INSTRUCTIONS TO FOLLOW |
Quote the entries below from the line with "ResultA (.andR d" through the line with "ResultA (.cle d", both ends included, and only those lines.

DATA FOR THE TASK |
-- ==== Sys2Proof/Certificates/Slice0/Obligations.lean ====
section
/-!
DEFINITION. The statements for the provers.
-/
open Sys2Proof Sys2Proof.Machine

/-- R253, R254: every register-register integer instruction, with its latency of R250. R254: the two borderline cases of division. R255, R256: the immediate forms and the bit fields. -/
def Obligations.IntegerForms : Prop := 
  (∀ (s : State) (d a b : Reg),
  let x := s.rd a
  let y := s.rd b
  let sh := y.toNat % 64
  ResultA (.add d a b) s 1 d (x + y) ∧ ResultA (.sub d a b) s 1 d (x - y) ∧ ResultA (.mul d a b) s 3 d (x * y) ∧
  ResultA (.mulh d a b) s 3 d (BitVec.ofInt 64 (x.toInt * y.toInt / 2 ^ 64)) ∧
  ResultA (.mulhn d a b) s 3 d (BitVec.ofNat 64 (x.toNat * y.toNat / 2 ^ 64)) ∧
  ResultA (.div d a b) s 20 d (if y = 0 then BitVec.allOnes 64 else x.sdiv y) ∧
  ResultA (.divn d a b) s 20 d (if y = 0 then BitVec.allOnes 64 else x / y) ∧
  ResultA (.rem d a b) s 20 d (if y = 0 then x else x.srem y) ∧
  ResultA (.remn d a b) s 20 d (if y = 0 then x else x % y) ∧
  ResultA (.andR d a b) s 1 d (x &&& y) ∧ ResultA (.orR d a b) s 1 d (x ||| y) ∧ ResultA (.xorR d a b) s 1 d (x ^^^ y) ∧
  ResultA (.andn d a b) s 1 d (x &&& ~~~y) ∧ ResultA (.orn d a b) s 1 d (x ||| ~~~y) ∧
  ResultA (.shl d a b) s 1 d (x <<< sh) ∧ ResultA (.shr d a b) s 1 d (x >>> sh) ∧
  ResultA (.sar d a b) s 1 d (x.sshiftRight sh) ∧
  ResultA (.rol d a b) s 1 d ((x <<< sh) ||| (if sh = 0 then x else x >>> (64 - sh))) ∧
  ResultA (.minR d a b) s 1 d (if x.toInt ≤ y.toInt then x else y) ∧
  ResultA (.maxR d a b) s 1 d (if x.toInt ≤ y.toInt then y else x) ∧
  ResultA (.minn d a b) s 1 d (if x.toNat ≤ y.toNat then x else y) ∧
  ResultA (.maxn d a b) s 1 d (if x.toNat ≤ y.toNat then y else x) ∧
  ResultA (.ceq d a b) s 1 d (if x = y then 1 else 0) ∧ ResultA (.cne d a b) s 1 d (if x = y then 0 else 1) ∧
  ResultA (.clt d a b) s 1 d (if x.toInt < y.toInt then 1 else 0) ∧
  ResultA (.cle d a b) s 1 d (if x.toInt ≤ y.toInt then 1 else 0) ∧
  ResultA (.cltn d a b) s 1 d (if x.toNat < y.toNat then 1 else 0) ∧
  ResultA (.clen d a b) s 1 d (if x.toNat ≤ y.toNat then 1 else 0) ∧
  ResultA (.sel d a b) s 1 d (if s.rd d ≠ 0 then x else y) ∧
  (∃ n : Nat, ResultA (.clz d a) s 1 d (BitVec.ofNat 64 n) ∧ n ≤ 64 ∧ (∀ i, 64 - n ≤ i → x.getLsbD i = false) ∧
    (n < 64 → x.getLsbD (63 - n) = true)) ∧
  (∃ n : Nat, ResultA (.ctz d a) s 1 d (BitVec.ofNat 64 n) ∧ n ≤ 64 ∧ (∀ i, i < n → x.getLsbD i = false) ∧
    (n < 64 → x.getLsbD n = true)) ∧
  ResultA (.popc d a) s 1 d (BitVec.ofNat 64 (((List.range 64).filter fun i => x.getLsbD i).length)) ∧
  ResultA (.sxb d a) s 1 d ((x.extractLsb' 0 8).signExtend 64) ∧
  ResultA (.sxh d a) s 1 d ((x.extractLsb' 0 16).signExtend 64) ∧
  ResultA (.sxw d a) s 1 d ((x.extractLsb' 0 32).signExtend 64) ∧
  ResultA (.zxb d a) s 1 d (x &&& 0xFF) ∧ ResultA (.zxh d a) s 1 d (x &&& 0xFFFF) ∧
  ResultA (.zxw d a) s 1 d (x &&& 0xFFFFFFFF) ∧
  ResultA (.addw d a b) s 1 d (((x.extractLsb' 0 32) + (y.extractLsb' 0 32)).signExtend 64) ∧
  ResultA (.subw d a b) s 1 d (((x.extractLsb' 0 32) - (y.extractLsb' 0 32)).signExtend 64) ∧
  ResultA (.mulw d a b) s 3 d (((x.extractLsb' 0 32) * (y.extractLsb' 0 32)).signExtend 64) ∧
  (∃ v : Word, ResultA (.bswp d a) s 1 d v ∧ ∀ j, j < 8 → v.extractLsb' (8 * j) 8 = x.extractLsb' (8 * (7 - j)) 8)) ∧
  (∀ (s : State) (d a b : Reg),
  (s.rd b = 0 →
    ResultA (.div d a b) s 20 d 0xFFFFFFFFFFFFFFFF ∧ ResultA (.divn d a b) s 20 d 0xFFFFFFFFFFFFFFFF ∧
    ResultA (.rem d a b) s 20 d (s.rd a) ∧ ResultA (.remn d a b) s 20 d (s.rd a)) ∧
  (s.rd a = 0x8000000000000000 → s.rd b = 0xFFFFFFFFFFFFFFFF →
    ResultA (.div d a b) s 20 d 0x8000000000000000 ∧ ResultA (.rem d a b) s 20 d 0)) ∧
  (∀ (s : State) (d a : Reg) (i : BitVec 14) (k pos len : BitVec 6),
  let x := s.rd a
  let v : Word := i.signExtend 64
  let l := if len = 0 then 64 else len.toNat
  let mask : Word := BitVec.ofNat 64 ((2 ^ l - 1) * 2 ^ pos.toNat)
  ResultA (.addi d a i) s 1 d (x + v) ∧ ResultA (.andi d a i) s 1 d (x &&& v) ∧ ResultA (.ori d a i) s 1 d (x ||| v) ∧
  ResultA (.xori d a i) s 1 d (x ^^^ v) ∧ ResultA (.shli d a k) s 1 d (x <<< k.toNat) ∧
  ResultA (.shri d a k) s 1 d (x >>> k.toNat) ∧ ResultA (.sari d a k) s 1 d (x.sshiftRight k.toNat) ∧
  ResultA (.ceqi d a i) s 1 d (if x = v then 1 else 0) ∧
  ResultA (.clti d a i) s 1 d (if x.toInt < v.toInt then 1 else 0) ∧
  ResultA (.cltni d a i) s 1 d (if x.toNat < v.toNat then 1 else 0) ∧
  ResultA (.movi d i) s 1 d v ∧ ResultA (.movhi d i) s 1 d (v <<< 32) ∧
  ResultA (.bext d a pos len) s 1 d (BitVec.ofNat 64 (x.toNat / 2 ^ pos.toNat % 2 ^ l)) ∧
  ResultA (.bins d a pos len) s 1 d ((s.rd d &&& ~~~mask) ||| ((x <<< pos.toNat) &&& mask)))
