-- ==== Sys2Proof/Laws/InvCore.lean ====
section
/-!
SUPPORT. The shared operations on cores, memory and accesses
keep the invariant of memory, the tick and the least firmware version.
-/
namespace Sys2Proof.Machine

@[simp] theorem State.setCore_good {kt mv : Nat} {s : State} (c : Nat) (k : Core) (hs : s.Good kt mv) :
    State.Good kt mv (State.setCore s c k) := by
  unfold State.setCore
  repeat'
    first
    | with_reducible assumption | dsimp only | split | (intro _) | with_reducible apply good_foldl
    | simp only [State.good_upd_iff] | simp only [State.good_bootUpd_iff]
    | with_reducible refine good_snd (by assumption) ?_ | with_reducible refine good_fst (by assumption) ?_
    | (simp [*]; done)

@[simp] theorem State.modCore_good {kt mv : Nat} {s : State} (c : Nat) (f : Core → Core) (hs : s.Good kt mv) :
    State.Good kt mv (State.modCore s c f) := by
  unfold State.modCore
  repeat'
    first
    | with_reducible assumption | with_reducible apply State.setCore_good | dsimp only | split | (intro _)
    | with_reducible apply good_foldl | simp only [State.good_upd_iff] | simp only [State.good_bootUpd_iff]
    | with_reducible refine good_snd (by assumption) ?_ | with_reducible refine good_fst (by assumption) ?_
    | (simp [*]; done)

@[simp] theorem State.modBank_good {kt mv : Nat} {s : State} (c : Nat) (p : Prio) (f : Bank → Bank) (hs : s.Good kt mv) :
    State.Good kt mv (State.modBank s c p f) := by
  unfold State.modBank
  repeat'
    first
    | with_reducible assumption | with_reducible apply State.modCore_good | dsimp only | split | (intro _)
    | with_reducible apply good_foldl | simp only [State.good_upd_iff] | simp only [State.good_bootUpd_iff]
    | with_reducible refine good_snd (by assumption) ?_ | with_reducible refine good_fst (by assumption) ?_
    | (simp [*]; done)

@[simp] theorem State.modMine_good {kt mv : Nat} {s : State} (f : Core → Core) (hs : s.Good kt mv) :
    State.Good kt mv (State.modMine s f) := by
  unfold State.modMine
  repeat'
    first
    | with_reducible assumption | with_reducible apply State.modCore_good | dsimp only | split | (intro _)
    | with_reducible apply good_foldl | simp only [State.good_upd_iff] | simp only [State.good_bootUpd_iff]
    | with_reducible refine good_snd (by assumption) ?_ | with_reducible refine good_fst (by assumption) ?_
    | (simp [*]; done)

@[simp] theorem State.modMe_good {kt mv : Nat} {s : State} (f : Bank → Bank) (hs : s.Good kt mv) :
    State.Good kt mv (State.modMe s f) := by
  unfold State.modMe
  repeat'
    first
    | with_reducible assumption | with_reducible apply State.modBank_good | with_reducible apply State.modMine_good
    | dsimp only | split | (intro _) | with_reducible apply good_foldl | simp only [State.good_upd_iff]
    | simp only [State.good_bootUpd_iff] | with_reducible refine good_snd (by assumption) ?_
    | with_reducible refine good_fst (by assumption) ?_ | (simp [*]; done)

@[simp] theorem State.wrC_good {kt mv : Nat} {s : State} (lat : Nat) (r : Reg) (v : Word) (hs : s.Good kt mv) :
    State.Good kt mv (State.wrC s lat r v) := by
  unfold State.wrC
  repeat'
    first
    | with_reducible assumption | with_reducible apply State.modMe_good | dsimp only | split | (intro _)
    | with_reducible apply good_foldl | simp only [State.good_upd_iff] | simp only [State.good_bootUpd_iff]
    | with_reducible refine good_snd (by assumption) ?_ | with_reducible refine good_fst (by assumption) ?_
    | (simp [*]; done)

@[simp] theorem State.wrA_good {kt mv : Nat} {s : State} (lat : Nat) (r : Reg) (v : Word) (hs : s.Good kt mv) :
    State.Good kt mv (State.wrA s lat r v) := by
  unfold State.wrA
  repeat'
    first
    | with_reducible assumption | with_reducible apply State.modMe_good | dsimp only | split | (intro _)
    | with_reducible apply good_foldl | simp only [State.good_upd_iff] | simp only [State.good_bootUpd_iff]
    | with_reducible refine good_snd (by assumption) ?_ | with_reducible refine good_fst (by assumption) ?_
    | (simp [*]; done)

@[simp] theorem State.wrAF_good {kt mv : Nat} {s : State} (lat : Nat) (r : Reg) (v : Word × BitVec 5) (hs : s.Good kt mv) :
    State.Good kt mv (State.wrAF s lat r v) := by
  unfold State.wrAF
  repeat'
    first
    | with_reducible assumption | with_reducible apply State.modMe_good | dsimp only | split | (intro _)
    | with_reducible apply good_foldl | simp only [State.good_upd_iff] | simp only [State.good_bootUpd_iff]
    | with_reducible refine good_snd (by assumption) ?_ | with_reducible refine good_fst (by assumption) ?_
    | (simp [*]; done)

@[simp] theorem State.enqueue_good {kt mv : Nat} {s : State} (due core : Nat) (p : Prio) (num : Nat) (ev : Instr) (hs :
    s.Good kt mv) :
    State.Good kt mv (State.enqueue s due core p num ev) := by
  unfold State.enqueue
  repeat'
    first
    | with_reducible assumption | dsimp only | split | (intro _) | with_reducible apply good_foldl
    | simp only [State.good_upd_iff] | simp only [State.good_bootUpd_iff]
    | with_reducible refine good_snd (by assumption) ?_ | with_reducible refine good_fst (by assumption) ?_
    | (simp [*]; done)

SOLUTION FOR THIS TASK |
  ResultA (.andR d a b) s 1 d (x &&& y) ∧ ResultA (.orR d a b) s 1 d (x ||| y) ∧ ResultA (.xorR d a b) s 1 d (x ^^^ y) ∧
  ResultA (.andn d a b) s 1 d (x &&& ~~~y) ∧ ResultA (.orn d a b) s 1 d (x ||| ~~~y) ∧
  ResultA (.shl d a b) s 1 d (x <<< sh) ∧ ResultA (.shr d a b) s 1 d (x >>> sh) ∧
  ResultA (.sar d a b) s 1 d (x.sshiftRight sh) ∧
  ResultA (.rol d a b) s 1 d ((x <<< sh) ||| (if sh = 0 then x else x >>> (64 - sh))) ∧
  ResultA (.minR d a b) s 1 d (if x.toInt ≤ y.toInt then x else y) ∧
  ResultA (.maxR d a b) s 1 d (if x.toInt ≤ y.toInt then y else x) ∧
  ResultA (.minn d a b) s 1 d (if x.toNat ≤ y.toNat then x else y) ∧
  ResultA (.maxn d a b) s 1 d (if x.toNat ≤ y.toNat then y else x) ∧
  ResultA (.ceq d a b) s 1 d (if x = y then 1 else 0) ∧ ResultA (.cne d a b) s 1 d (if x = y then 0 else 1) ∧
  ResultA (.clt d a b) s 1 d (if x.toInt < y.toInt then 1 else 0) ∧
  ResultA (.cle d a b) s 1 d (if x.toInt ≤ y.toInt then 1 else 0) ∧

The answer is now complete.